Spring Planting 101: What to Plant, What Not to Plant, & Determining Your Gardening “Type”

I’ve had so many great questions from all of you lately, I decided it might make sense to address all of them in a quick video. Give this a quick watch for a fast-paced, 9-minute discussion of spring and summer plantings. It’s especially topical if you are in the Pacific Northwest or are unsure when to plant your tomato, pepper, squash, and other high-yield summer veggie starts outside (hint: Not now!). Did you know, for example, that the timing to plant something is based on soil temperature, not air temperature? You’ll likely kill those beautiful tomatoes if you put them in the ground now in the Pacific Northwest without great protection. I wouldn’t risk it. I know a lot of folks who have lost their garden by pushing some things too quickly. Let’s think through it together! Remember, there are no mistakes, just growth!

How Much Do You Need?

Also, a lot of you are gardening for the very first time and you don’t know how much food you might really want, or need. Many people are worried about overdoing it, and then they don’t plant enough because they’re unsure what they want or need from their garden. In my opinion, it’s better to err on the side of too much, rather than too little, because then you’ll always have more to share, and plenty to freeze or preserve. Let’s talk through that. (I mean, do remember you stopped by to read the perspectives from Eating Buckets, after all, not Eating-Just-A-Little-Bit-Sometimes.)

Here’s a great calculation guide by Garden Gate that allows you to calculate how much each person in your family will eat. Remember, however, that this guide is for fresh food eating, and isn’t inclusive of food you need for preserving, so you’ll need to factor that in based on your goals.

What Can You Plant Now?

Remember, you can head to Google to find your zone and plant what’s recommended for your zone, but always remember it’s a temperamental guideline based on soil temperature, not air temp. For good at-a-glance resources, I like The Farmer’s Almanac, the Better Homes and Gardens Garden Plans, the Northwest Gardening Planting Calendar, and the One Hundred Dollars A Month PNW Region Planting Guide, among others.
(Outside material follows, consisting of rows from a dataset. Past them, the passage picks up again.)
-- ==== Sys2Proof/Tests/Slice0.lean ====
section
/-!
SUPPORT. The model's own tests: ill-formed terms that are refused, words written out from their encodings, the worked
examples of the manual, and for every statement with hypotheses a state and operands that meet them.
-/
namespace Sys2Proof.Tests
open Sys2Proof Sys2Proof.Machine

-- one theorem after another: their kernel checks side by side would take the memory of many threads
set_option Elab.async false

/-! ### Terms -/

def r (d a b c m : Nat) : RWord :=
  ⟨BitVec.ofNat 11 d, BitVec.ofNat 11 a, BitVec.ofNat 11 b, BitVec.ofNat 11 c, false, false, 0, false, BitVec.ofNat 2 m⟩

def ir (d a imm : Nat) : IWord := ⟨BitVec.ofNat 11 d, BitVec.ofNat 11 a, BitVec.ofNat 22 imm, false, false, 0, false, 0⟩

def mr (d a xf space size m : Nat) : MWord :=
  ⟨BitVec.ofNat 11 d, BitVec.ofNat 11 a, BitVec.ofNat 4 xf, BitVec.ofNat 2 space, BitVec.ofNat 3 size, false, 0, 0, false,
    false, 0, false, BitVec.ofNat 2 m⟩

/-! ### Ill-formed terms: must-zero fields, reserved field values, and each check that WellFormed makes -/

theorem test_illFormed : ([.nop (r 1 0 0 0 0), .mov (r 1 2 3 0 0), .movi (ir 1 2 0), .movw (r 1 0 0 0 2) 0, .sel (r 1 2 3 4 1),
    .iadd (r 1 2 3 4 0), .idiv (r 1 2 3 0 2), .lea (r 2 4 6 8 0), .iaddc (r 1 2 3 128 0), .icmp (r 1 2 3 10 0),
    .plop (r 1 2 3 256 0), .pvote (r 1 2 0 0 3), .elect (r 1 2 0 0 0), .bra (ir 1 0 0), .fadd (r 1 2 3 0 3),
    .fcmp (r 1 2 3 8 0), .fclass (r 1 2 0 1024 0), .frnd (r 1 2 0 5 0), .cvt (r 1 2 3 0x600 0), .bsmax (r 1 2 3 0 3),
    .mrow (r 8 3 0 0 0), .mrow (r 8 3 0 33 0), .xmv (r 16 4 1 256 0), .ld (mr 2 4 0 3 2 0), .ld (mr 2 4 1 0 2 0),
    .ld (mr 2 4 6 0 2 1), .ld (mr 2 4 2 1 2 1), .ldl6 (mr 4 8 0 0 2 0), .ldv (mr 16 4 1 2 1 0), .st (mr 2 4 0 2 0 0),
    .atom (r 2 4 6 15 0), .atom (r 2 4 6 0x20C 0), .red (r 1 4 6 0 0), .cas (r 2 4 6 1 0), .bar (r 1 0 0 0 0),
    .unassignedOpcodeWord 0, .unassignedOpcCommand 64 1, .mapnew 65 1, .mapnew 64 2, .lqWrite 0 4 0, .errrecWrite 65 0,
    .hostWindowAccess 65 0 0 (.read 1)] : List Instr).all (fun i => !i.wf) = true := by decide +kernel

/-! ### Words written out from their encodings (R163, R168 to R171, R174) -/

def reads (ws : List (BitVec 64)) (i : Instr) : Bool := decode (ws.flatMap wordBytes) = .ok (i, [])

theorem test_decode_ld : reads [0x8001_8011_0400_0001] (.ld ⟨12, 4, 4, 0, 2, false, 0, 0, false, false, 0, false, 1⟩) = true := by
  decide
theorem test_decode_atom : reads [0x8801_A012_8084_0000] (.atom ⟨13, 4, 1281, 0x040, false, false, 0, false, 0⟩) = true := by
  decide
theorem test_decode_bra : reads [0x3800_0003_FFFF_AC10] (.bra ⟨0, 0, -6, true, true, 2, false, 0⟩) = true := by decide
theorem test_decode_iaddc : reads [0x1C01_0010_0300_0002] (.iaddc ⟨8, 4, 6, 0, false, false, 0, false, 2⟩) = true := by decide
theorem test_decode_cvt : reads [0x6001_2022_8113_0001] (.cvt ⟨9, 8, 1282, 0x130, false, false, 0, false, 1⟩) = true := by
  decide
theorem test_decode_redg : reads [0x6202_8030_0000_0000] (.redg ⟨20, 12, 0, 0, false, false, 0, false, 0⟩) = true := by decide
theorem test_decode_mma : reads [0x7000_6080_1403_0000] (.mma ⟨3, 32, 40, 48, false, false, 0, false, 0⟩) = true := by decide
theorem test_decode_vset : reads [0x9100_0010_0102_0000] (.vset ⟨0, 4, 2, 32, false, false, 0, false, 0⟩) = true := by decide
theorem test_decode_bara : reads [0xB100_A024_0000_3000] (.bara ⟨5, 9, 0, 3, false, false, 0, false, 0⟩) = true := by decide
theorem test_decode_iadd_guarded :
    reads [0x1000_6006_E400_0818] (.iadd ⟨3, 1, 1480, 0, true, false, 3, false, 0⟩) = true := by decide
theorem test_decode_yield : reads [0xDA00_0000_0000_0000, 0x0100_0000_0000_0005, 0x0000_0008_0000_0000]
    (.yield (r 0 0 0 0 0) 0x0100_0000_0000_0005 0x0000_0008_0000_0000) = true := by decide
theorem test_decode_unassigned : reads [0xE000_0000_0000_0000] (.unassignedOpcodeWord 0xE000_0000_0000_0000) = true := by
  decide
theorem test_decode_command : decodeCommand 64 0x0001 = .mapnew 64 0x0001 ∧
    decodeCommand 64 0x0039 = .unassignedOpcCommand 64 0x0039 := by decide +kernel

/-! ### Worked examples of the manual -/

theorem test_idiv : idiv false (-7) 2 = 0xFFFFFFFD ∧ irem false (-7) 2 = 0xFFFFFFFF ∧
    idiv true 0xFFFFFFF9 2 = 0x7FFFFFFC := by decide
theorem test_bfx : bfx true 0x00000F00 8 4 = 0xFFFFFFFF ∧ bfx false 0x00000F00 8 4 = 0xF := by decide
theorem test_bsmax : bsmax 0 0x447A0000 (-128) = 2 ∧ bsmax 2 0x42C80000 (-128) = 3 := by decide

/-! ### Words issue: a small module, and a team that stands at a word with everything it needs -/

/-- The locator of the context: the first line of partition 0's reserved frames. -/
def ctx0 : DWord := 0x7F0000000

/-- The descriptor of a digital view of eight columns of sixteen e4m3 elements. -/
def image0 : BitVec 512 :=
  BitVec.ofNat 512 (2 * 2 ^ 64 + 2 * 2 ^ 68 + 128 * 2 ^ 80 + 16 * 2 ^ 96 + 8 * 2 ^ 112 + 32 * 2 ^ 128 + 2 ^ 160)

/-- A module whose virtual interface 0 owns partitions 0, 4 and 8, with a flight over two of them and a context whose
first page is frame 0, readable and writable, with that descriptor at its start. -/
def world : State :=
  { State.reset with
    ready := true
    parts := [(0, { owned := true }), (4, { owned := true }), (8, { owned := true })]
    flights := [(0, { valid := true, steps := 0x2420 })]
    mem := [(8, 34), (10, 128), (12, 16), (14, 8), (16, 32), (20, 1),
      (34091302914, 1), (34091302915, 240), (34091302916, 7), (34091302960, 22), (34091368450, 255), (34091368451, 255),
      (34091368452, 7), (34359541760, 13), (34359607298, 253), (34359607299, 255), (34359607300, 7), (34359672834, 254),
      (34359672835, 255), (34359672836, 7)] }

/-- A team of one group, with one live thread, at some words, with view register 1 and circular buffer 1. -/
def team (ws : List DWord) : Team :=
  let t := placedTeam ws
  { t with
    ctx := ctx0
    groups := [{ views := [(1, { image := image0, fourth := 1 })], s := [(8, 1025), (9, 512)] }]
    threads := {} :: List.replicate 15 { live := false }
    cbufs := Sparse.put t.cbufs {} 1 { valid := true, nslot := 3, slotsz := 1, filled := 1, acq := 1 } }

def standing (i : Instr) : State := { world.setTeam 0 (team (encodeWords i)) with cur := some (0, 0) }

/-- The word issues, with active lanes or without. -/
def issues (active : Bool) (i : Instr) : Bool :=
  (standing i).issuesNow i && (match (standing i).specOf i with
    | some w => ((standing i).ctx w.guard).any (fun c => c.act.isEmpty != active)
    | none => false)

theorem issues_spec {active : Bool} {i : Instr} (h : issues active i = true) :
    ∃ (s : State) (w : WordSpec) (c : Ctx), s.Issues i w c ∧ (c.act ≠ [] ↔ active = true) := by
  simp only [issues, Bool.and_eq_true] at h
  obtain ⟨w, c, hc⟩ := State.issues_of_now h.1
  refine ⟨_, w, c, hc, ?_⟩
  have h2 := h.2
  rw [hc.spec] at h2
  simp only [hc.ctx, Option.any_some] at h2
  cases active <;> cases ha : c.act <;> simp_all

theorem witness_moves : ([.nop (r 0 0 0 0 0), .mov (r 1 2 0 0 0), .movi (ir 1 0 5), .movw (r 1 0 0 0 0) 7,
    .movw (r 2 0 0 0 1) 7, .movs (r 2 1112 0 0 0), .movx (r 1 2 1283 0 0), .movxs (r 1 2 1283 0 0), .ubcast (r 1 2 1283 0 0),
    .lanex (r 1 2 1283 0 1), .sel (r 1 2 3 4 0), .bysel (r 1 2 3 4 0)] : List Instr).all (issues true) = true := by
  decide +kernel
theorem witness_integers : ([.iadd (r 1 2 3 0 0), .isub (r 1 2 3 0 0), .imul (r 1 2 3 0 0), .imulh (r 1 2 3 0 1),
    .imad (r 1 2 3 4 0), .idiv (r 1 2 3 0 0), .irem (r 1 2 3 0 1), .imin (r 1 2 3 0 0), .imax (r 1 2 3 0 1),
    .iabs (r 1 2 0 0 0), .ineg (r 1 2 0 0 0), .lea (r 2 4 6 3 0), .iaddc (r 1 2 3 5 2)] : List Instr).all (issues true) = true := by
  decide +kernel
theorem witness_bits : ([.and (r 1 2 3 0 0), .or (r 1 2 3 0 0), .xor (r 1 2 3 0 0), .andn (r 1 2 3 0 0),
    .bitf3 (r 1 2 3 1280 0), .shl (r 1 2 3 0 0), .shr (r 1 2 3 0 1), .rot (r 1 2 3 0 1), .bfx (r 1 2 3 4 1),
    .bfi (r 1 2 3 4 0), .popc (r 1 2 0 0 0), .clz (r 1 2 0 0 0), .brev (r 1 2 0 0 0)] : List Instr).all (issues true) = true := by
  decide +kernel
theorem witness_predicates : ([.icmp (r 1152 2 3 0 0), .icmp (r 1 2 3 9 0), .plop (r 1152 1153 1154 8 0), .pmov (r 1 1152 0 0 0),
    .pmov (r 1152 1 0 0 1), .pvote (r 1 1153 0 0 2), .elect (r 1152 0 0 0 0), .bra (ir 0 0 4), .brx (r 0 2 4 0 0),
    .jmp (r 0 2 0 0 0), .call (ir 2 0 4), .ret (r 0 2 0 0 0), .exit (r 0 0 0 0 0), .regrp (r 0 0 0 0 0)]
    : List Instr).all (issues true) = true := by decide +kernel
theorem witness_float : ([.fadd (r 1 2 3 0 0), .fsub (r 1 2 3 0 1), .fmul (r 1 2 3 0 2), .ffma (r 1 2 3 4 0), .fmin (r 1 2 3 0 0),
    .fmax (r 1 2 3 0 0), .fabs (r 1 2 0 0 0), .fneg (r 1 2 0 0 0), .fcmp (r 1152 2 3 7 0), .fclass (r 1152 2 0 3 0),
    .frnd (r 1 2 0 4 0), .frcp (r 1 2 0 0 0), .frsq (r 1 2 0 0 0), .fsqrt (r 1 2 0 0 0), .fexp2 (r 1 2 0 0 0),
    .flog2 (r 1 2 0 0 0), .fsin (r 1 2 0 0 0), .fcos (r 1 2 0 0 0), .fdiv (r 1 2 3 0 0), .cvt (r 1 2 1280 0x10 0),
    .rqnt (r 1 2 3 0 0), .redg (r 1 2 0 0 0), .scang (r 1 2 0 0 1), .admitWord (r 1 2 0 0 0), .admitWord (r 2 4 0 0 1),
    .btag (r 1 2 0 0 0), .btag (r 1 2 0 0 1), .bsmax (r 1 2 3 0 2)] : List Instr).all (issues true) = true := by decide +kernel
theorem witness_matrix : ([.mma (r 3 32 64 1280 0), .mmaz (r 3 32 64 1280 0), .mlda (r 3 64 0 0 0), .msta (r 64 3 0 0 0),
    .mzero (r 3 0 0 0 0), .mrow (r 8 3 0 32 0), .mapply (r 3 4 8 32 0), .mscale (r 3 0 8 0 0), .mscale (r 3 0 8 0 1),
    .mlds (r 3 8 0 0 0), .msts (r 0 3 8 0 0), .xmv (r 16 4 1 0 0), .xmv (r 3 4 1 0 1)] : List Instr).all (issues true) = true := by
  decide +kernel
theorem witness_memory : ([.ld (mr 2 4 0 0 2 0), .ld (mr 2 4 0 1 2 1), .ldl6 (mr 4 8 0 1 4 0), .st (mr 2 4 0 0 2 0),
    .stb (mr 2 4 0 1 2 0), .stl6 (mr 4 8 0 1 4 0), .atom (r 2 4 6 0 0), .red (r 0 4 6 0x400 0), .cas (r 2 4 6 0x400 0)]
    : List Instr).all (issues true) = true := by decide +kernel
theorem witness_views : ([.ldv (mr 16 4 1 2 0 0), .ldva (r 16 4 1 6 0), .vset (r 0 4 1 0 0), .vpub (r 2 0 1 0 0),
    .vinv (r 0 0 1 0 0), .vinv (r 0 0 1 0 1), .vstat (r 2 0 1 0 0), .vstat (r 2 0 1 0 1), .pref (r 0 4 0 4 0),
    .cflush (r 0 4 0 0 0), .cinv (r 0 4 0 0 0), .cinv (r 0 0 0 0 1), .wmask (r 2 777 0 0 0), .monw (r 2 4 0 0 0),
    .waitm (r 2 1283 0 0 0)] : List Instr).all (issues true) = true := by decide +kernel
theorem witness_sync : ([.bar (r 0 0 0 0 0), .bara (r 2 4 0 1 0), .barw (r 1152 4 6 1281 0), .bari (r 0 4 1281 0 0),
    .fence (r 0 0 0 0x1A0 0), .waitc (r 0 0 2 0 0), .sleep (ir 0 0 4), .sleep (ir 0 0 0), .cpy (r 0 4 6 1296 3),
    .cpyc (r 0 4 1 1408 1), .cbdef (r 0 1280 2 776 0), .cbacq (r 2 0 1 0 0), .cbrel (r 0 0 1 0 0), .qlen (r 2 0 1 0 0),
    .qlen (r 2 0 1 0 1), .xprog (r 0 0 1 0 0), .xcal (r 0 0 1 0 0), .xstat (r 2 0 1 0 0), .xstat (r 2 4 0 0 1),
    .flink (r 0 4 1288 0 0), .fcut (r 0 4 1284 0 0), .fswap (r 0 4 1284 1288 0), .fstat (r 2 4 0 0 0), .callx (r 2 4 6 0 0),
    .yield (r 0 0 0 0 0) 0x0100000000000000 0] : List Instr).all (issues true) = true := by decide +kernel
Also remember that I rarely start cool weather crops indoors. I save my seedling space for hot weather crops, like tomatoes and peppers. That might change when I get a greenhouse, but I kinda doubt it, because I have had such success with directly sowing my seeds.

For the Pacific Northwest, this is a (non-exhaustive) list of what you can plant right now:

  • Lettuces
  • Arugula
  • Carrots
  • Beets
  • Radishes
  • Kale
  • Collards
  • Kohlrabi
  • Broccoli
  • Chard
  • Cabbages
  • Cauliflower
  • Peas
  • Turnips
  • Rutabagas
  • Potatoes
  • Spinach
  • Onions
  • Leeks
  • Scallions
  • Artichokes
  • Celery
  • Parsley
  • Borage
  • Mint

Build Your Summer Garden Beds

Now is also the time to study your sunlight and prepare your summer beds for cucumber, zucchini, squash, tomatoes, peppers, and more. These are often the boutique items that you crave all year. While you might be dreaming of their fresh taste right now, keep in mind that you really should also grow enough to save some of your harvest for sunny reminders of good weather during the darker months–think homemade salsa, tomato sauce, pickles, harvest soups, oh, my. You can freeze, can, or dehydrate everything you grow. Everything. So keep that in mind as you plan your summer goods.

Remember: Map out your summer garden based entirely on sun, even if it means moving existing garden beds. Your sunniest space is where you’ll plant your tomatoes, no matter where it’s located. It’s worth hiking a bit to that one sunny nook if there’s a sweet tomato harvest waiting there for you.

What are you planting right now? Let me know if you have any questions.